CourtMichigan Court of Appeals
DecidedFebruary 22, 2024
Docket20240222
StatusUnpublished

This text of 20240222_C366112_57_366112.Opn.Pdf (20240222_C366112_57_366112.Opn.Pdf) is published on Counsel Stack Legal Research, covering Michigan Court of Appeals primary law. Counsel Stack provides free access to over 12 million legal documents including statutes, case law, regulations, and constitutions.

Bluebook
20240222_C366112_57_366112.Opn.Pdf, (Mich. Ct. App. 2024).

Opinion

If this opinion indicates that it is “FOR PUBLICATION,” it is subject to revision until final publication in the Michigan Appeals Reports.

STATE OF MICHIGAN

COURT OF APPEALS

HOLLY CYNTHIA THOMAS, UNPUBLISHED February 22, 2024 Plaintiff-Appellee,

v No. 366112 Van Buren Circuit Court BRADLEY EDWARD THOMAS, LC No. 2020-070131-DM

Defendant-Appellant.

Before: HOOD, P.J., and MURRAY and MALDONADO, JJ.

PER CURIAM.

Defendant, Bradley Edward Thomas, appeals by right the judgment of divorce, order for spousal support, and order for child support entered after several days of a bench trial and numerous hearings. He also challenges the trial court’s decision to dismiss his motion to change custody after the parties settled their custody dispute on the record. Defendant argues on appeal that the trial court should have granted his motion to change custody because he established proper cause or a change of circumstances to warrant an evaluation of the statutory best interest factors. He maintains that the trial court erred when it failed to impute a greater income to plaintiff, Holly Cynthia Thomas, which—in his view—affected the propriety of the child support and spousal support orders. He also argues that the trial court abused its discretion when it refused to give him credit for, or offsets against, his status quo payments during the pendency of the divorce. We agree that the trial court erred in several respects that warrant relief. Accordingly, for the reasons explained in this opinion, we affirm in part, vacate in part, and remand for further proceedings.

I. BASIC FACTS

Plaintiff and defendant married in 2005, and the parties had four minor children together: JT, BT, UT, and ST.1 Plaintiff was 46 years of age when the trial began, and defendant was 39 years of age. Defendant started his own excavating business shortly after the parties’ marriage

1 Plaintiff has three adult children from a previous relationship.

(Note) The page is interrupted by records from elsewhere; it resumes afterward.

/-- R104 (which the spec derives): the printed table and the two functions agree entry for entry, and every type field outside the table fails as
the rule says. -/
def Obligations.TypeTableAgreesWithTheFunctions : Prop :=
  (∀ (c : BitVec 2) (m : BitVec 12) (t : BitVec 16), typeTableEntry c m = some t ↔ typeEncodeF c m = .ok t) ∧
  (∀ (c : BitVec 2) (m : BitVec 12) (t : BitVec 16), typeTableEntry c m = some t ↔ typeDecodeF t = .ok (c, m)) ∧
  ∀ t : BitVec 16, (∀ c m, typeTableEntry c m ≠ some t) →
    typeDecodeF t = if 0x4000 ≤ t.toNat then .error .fmtTypeReserved else .error .fmtMethodUnknown

/-- R54: the fields a decoder reads and the bytes an encoder writes have the value of R54's sum, most significant byte first. -/
def Obligations.WireFieldsAreBigEndian : Prop :=
  (∀ (B : Nat → Byte) (a : Nat), (be16At B a).toNat = fieldValue B a 2 ∧ (be32At B a).toNat = fieldValue B a 4 ∧
    (be96At B a).toNat = fieldValue B a 12) ∧
  (∀ v : BitVec 16, fieldValue (bytesOf (bytes16 v)) 0 2 = v.toNat) ∧
  (∀ v : BitVec 32, fieldValue (bytesOf (bytes32 v)) 0 4 = v.toNat) ∧
  ∀ v : BitVec 96, fieldValue (bytesOf (bytes96 v)) 0 12 = v.toNat

/-- R120: the validator accepts one value, which on the wire is the four bytes 21 12 A4 42. -/
def Obligations.CookieOkIsTheMagicConstant : Prop :=
  (∀ k : BitVec 32, cookieOk k = true ↔ k = 0x2112A442) ∧
    ∀ B : Nat → Byte, cookieOk (be32At B 4) = true ↔ B 4 = 0x21 ∧ B 5 = 0x12 ∧ B 6 = 0xA4 ∧ B 7 = 0x42

/-- R121: HeaderDecodeF's checks in their order, its fields, and that only the first twenty bytes matter. -/
def Obligations.HeaderDecodeChecksAndFields : Prop :=
  CmdError.fmtHdrTrunc.code = 1 ∧ CmdError.fmtCookie.code = 5 ∧
  ∀ (B : Nat → Byte) (n : Nat),
    (n < 20 → headerDecodeF B n = .error .fmtHdrTrunc) ∧
    (20 ≤ n → ∀ e, typeDecodeF (be16 (B 0) (B 1)) = .error e → headerDecodeF B n = .error e) ∧
    (20 ≤ n → ∀ c m, typeDecodeF (be16 (B 0) (B 1)) = .ok (c, m) →
      (be32 (B 4) (B 5) (B 6) (B 7) ≠ 0x2112A442 → headerDecodeF B n = .error .fmtCookie) ∧
      (be32 (B 4) (B 5) (B 6) (B 7) = 0x2112A442 → ∃ h, headerDecodeF B n = .ok h ∧ h.type.toNat = fieldValue B 0 2 ∧
        h.cls = c ∧ h.method = m ∧ h.msgLen.toNat = fieldValue B 2 2 ∧ h.cookie = 0x2112A442 ∧
        ∀ k, k < 12 → h.tid.extractLsb' (88 - 8 * k) 8 = B (8 + k))) ∧
    ∀ C : Nat → Byte, (∀ k, k < 20 → B k = C k) → headerDecodeF B n = headerDecodeF C n

/-- R123: HeaderEncodeF serialises the four fields in order, as given, or fails on the method alone. -/
def Obligations.HeaderEncodeSerialisesInOrder : Prop :=
  ∀ (c : BitVec 2) (m : BitVec 12) (len : BitVec 16) (k : BitVec 32) (tid : Tid),
    (∀ e, typeEncodeF c m = .error e → headerEncodeF c m len k tid = .error e) ∧
    (∀ t, typeEncodeF c m = .ok t → ∃ bs, headerEncodeF c m len k tid = .ok bs ∧ bs.length = 20 ∧
      fieldValue (bytesOf bs) 0 2 = t.toNat ∧ fieldValue (bytesOf bs) 2 2 = len.toNat ∧
      fieldValue (bytesOf bs) 4 4 = k.toNat ∧ ∀ j, j < 12 → bytesOf bs (8 + j) = tid.extractLsb' (88 - 8 * j) 8)

/-- R125 (which the spec derives): a header with the constant cookie decodes to what was encoded. -/
def Obligations.HeaderRoundTrip : Prop :=
  ∀ (c : BitVec 2) (m : BitVec 12) (len : BitVec 16) (tid : Tid), knownMethod m = true →
    ∃ bs t, headerEncodeF c m len 0x2112A442 tid = .ok bs ∧ typeEncodeF c m = .ok t ∧
      headerDecodeF (bytesOf bs) 20 =
        .ok { type := t, cls := c, method := m, msgLen := len, cookie := 0x2112A442, tid := tid }

/-- R140: MessageDecodeF by the datagram's own length, its fields read big-endian and its value taken whole. -/
def Obligations.MessageDecodeByDatagramLength : Prop :=
  CmdError.fmtAttrTrunc.code = 6 ∧
  ∀ (B : Nat → Byte) (n : Nat),
    (∀ e, headerDecodeF B n = .error e → messageDecodeF B n = .error e) ∧
    ∀ h, headerDecodeF B n = .ok h →
      (n = 20 → messageDecodeF B n = .ok { header := h, present := 0, atype := 0, alen := 0, value := [] }) ∧
      (20 < n → n < 24 → messageDecodeF B n = .error .fmtAttrTrunc) ∧
      (24 ≤ n → ∃ r, messageDecodeF B n = .ok r ∧ r.header = h ∧ r.present = 1 ∧ r.atype.toNat = fieldValue B 20 2 ∧
        r.alen.toNat = fieldValue B 22 2 ∧ r.value.length = n - 24 ∧ ∀ k, k < n - 24 → r.value[k]? = some (B (24 + k)))

/-- R142: MessageEncodeF is the header, then, iff there is an attribute, its type, its length and its value as given. -/
def Obligations.MessageEncodeAppendsTheAttribute : Prop :=
  ∀ (c : BitVec 2) (m : BitVec 12) (len : BitVec 16) (k : BitVec 32) (tid : Tid) (present : BitVec 1) (atype alen : BitVec 16)
    (value : List Byte),
    (∀ e, headerEncodeF c m len k tid = .error e → messageEncodeF c m len k tid present atype alen value = .error e) ∧
    ∀ hdr, headerEncodeF c m len k tid = .ok hdr → ∃ bs, messageEncodeF c m len k tid present atype alen value = .ok bs ∧
      (∀ j, j < 20 → bs[j]? = hdr[j]?) ∧ (present = 0 → bs.length = 20) ∧
      (present = 1 → bs.length = 24 + value.length ∧ fieldValue (bytesOf bs) 20 2 = atype.toNat ∧
        fieldValue (bytesOf bs) 22 2 = alen.toNat ∧ ∀ j, j < value.length → bs[24 + j]? = value[j]?)

/-- R145, first part (which the spec derives): a well-formed message record survives encoding and decoding. -/
def Obligations.MessageRoundTrip : Prop :=
  ∀ (cfg : Config) (r : Message) (t : BitVec 16), cfg.ok → typeEncodeF r.header.cls r.header.method = .ok t →
    r.header.type = t → r.header.cookie = 0x2112A442 →
    (r.present = 0 → r.atype = 0 ∧ r.alen = 0 ∧ r.value = []) → (r.present = 1 → r.value.length ≤ cfg.rxBufSize - 24) →
    ∃ bs, messageEncodeF r.header.cls r.header.method r.header.msgLen r.header.cookie r.header.tid r.present r.atype r.alen
        r.value = .ok bs ∧
      bs.length ≤ cfg.rxBufSize ∧ messageDecodeF (bytesOf bs) bs.length = .ok r

/-- R160: XmaBuildF's eight bytes. -/
def Obligations.XmaBuildFunctionGivesEightBytes : Prop :=
  ∀ (ip : BitVec 32) (port : BitVec 16),
    (xmaBuildF ip port).length = 8 ∧ bytesOf (xmaBuildF ip port) 0 = 0x00 ∧ bytesOf (xmaBuildF ip port) 1 = 0x01 ∧
      fieldValue (bytesOf (xmaBuildF ip port)) 2 2 = (port ^^^ 0x2112).toNat ∧
      fieldValue (bytesOf (xmaBuildF ip port)) 4 4 = (ip ^^^ 0x2112A442).toNat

-1- and operated it through a corporation and a limited-liability company. Plaintiff was a stay-at-home mother for most of the marriage.

Plaintiff sued for divorce in June 2020. She also filed ex parte motions for entry of a restraining order to prevent the dissipation of the marital estate and for exclusive use of the marital home. The trial court granted the motions and entered the ex parte orders. More specifically, in the order to maintain the status quo, the court ordered defendant to deposit $2,100 each month into plaintiff’s joint bank account so that she could continue to pay the expenses that she had been paying using that account; it also gave plaintiff the exclusive use of the parties’ Yukon Denali. The trial court later conducted a hearing because defendant objected to the status quo order. After hearing testimony, the trial court modified the order to require defendant to deposit $1,600 a month in the joint account. It otherwise affirmed the orders requiring defendant to maintain the status quo and providing that plaintiff had the exclusive use of the marital home and the Denali.2

The trial court conducted a bench trial over several days spanning from April 2021 through to April 2022, at which point the trial court gave its oral ruling settling the property disputes and determining defendant’s income from his excavation business. Although the trial was complete, the parties continued to fight over various issues, and the court still had not entered a judgment, an order for spousal support, or an order for child support by November 2022. During that month, defendant also moved for a change in custody premised on proper cause or a change in circumstances. The trial court conducted a hearing in April 2023 to address the continued disputes over the proposed judgment of divorce. At that hearing, the trial court dismissed defendant’s motion to change custody as premature and canceled all subsequently scheduled hearing dates. The court entered the judgment of divorce in April 2023 as well as uniform spousal and child support orders.

This appeal followed.

II. MOTION TO CHANGE CUSTODY

Defendant argues that the trial court erred by sua sponte dismissing his motion for a change in custody without notice and without addressing the merits of the motion. We agree.

A. STANDARDS OF REVIEW

Appellate review of the trial court’s custody decision is limited: “all orders and judgments of the circuit court shall be affirmed on appeal unless the trial judge made findings of fact against the great weight of evidence or committed a palpable abuse of discretion or a clear legal error on a major issue.” MCL 722.28. “A finding of fact is against the great weight of the evidence if the evidence clearly preponderates in the opposite direction.” Pennington v Pennington, 329 Mich App 562, 570; 944 NW2d 131 (2019). This Court reviews a trial court’s custody decision for an abuse of discretion. Shulick v Richards, 273 Mich App 320, 323; 729 NW2d 533 (2006). This Court will conclude that a trial court abused its discretion regarding a custody dispute only when

2 We refer to the orders compelling defendant to make payments to maintain the status quo pending the divorce collectively as the status quo orders.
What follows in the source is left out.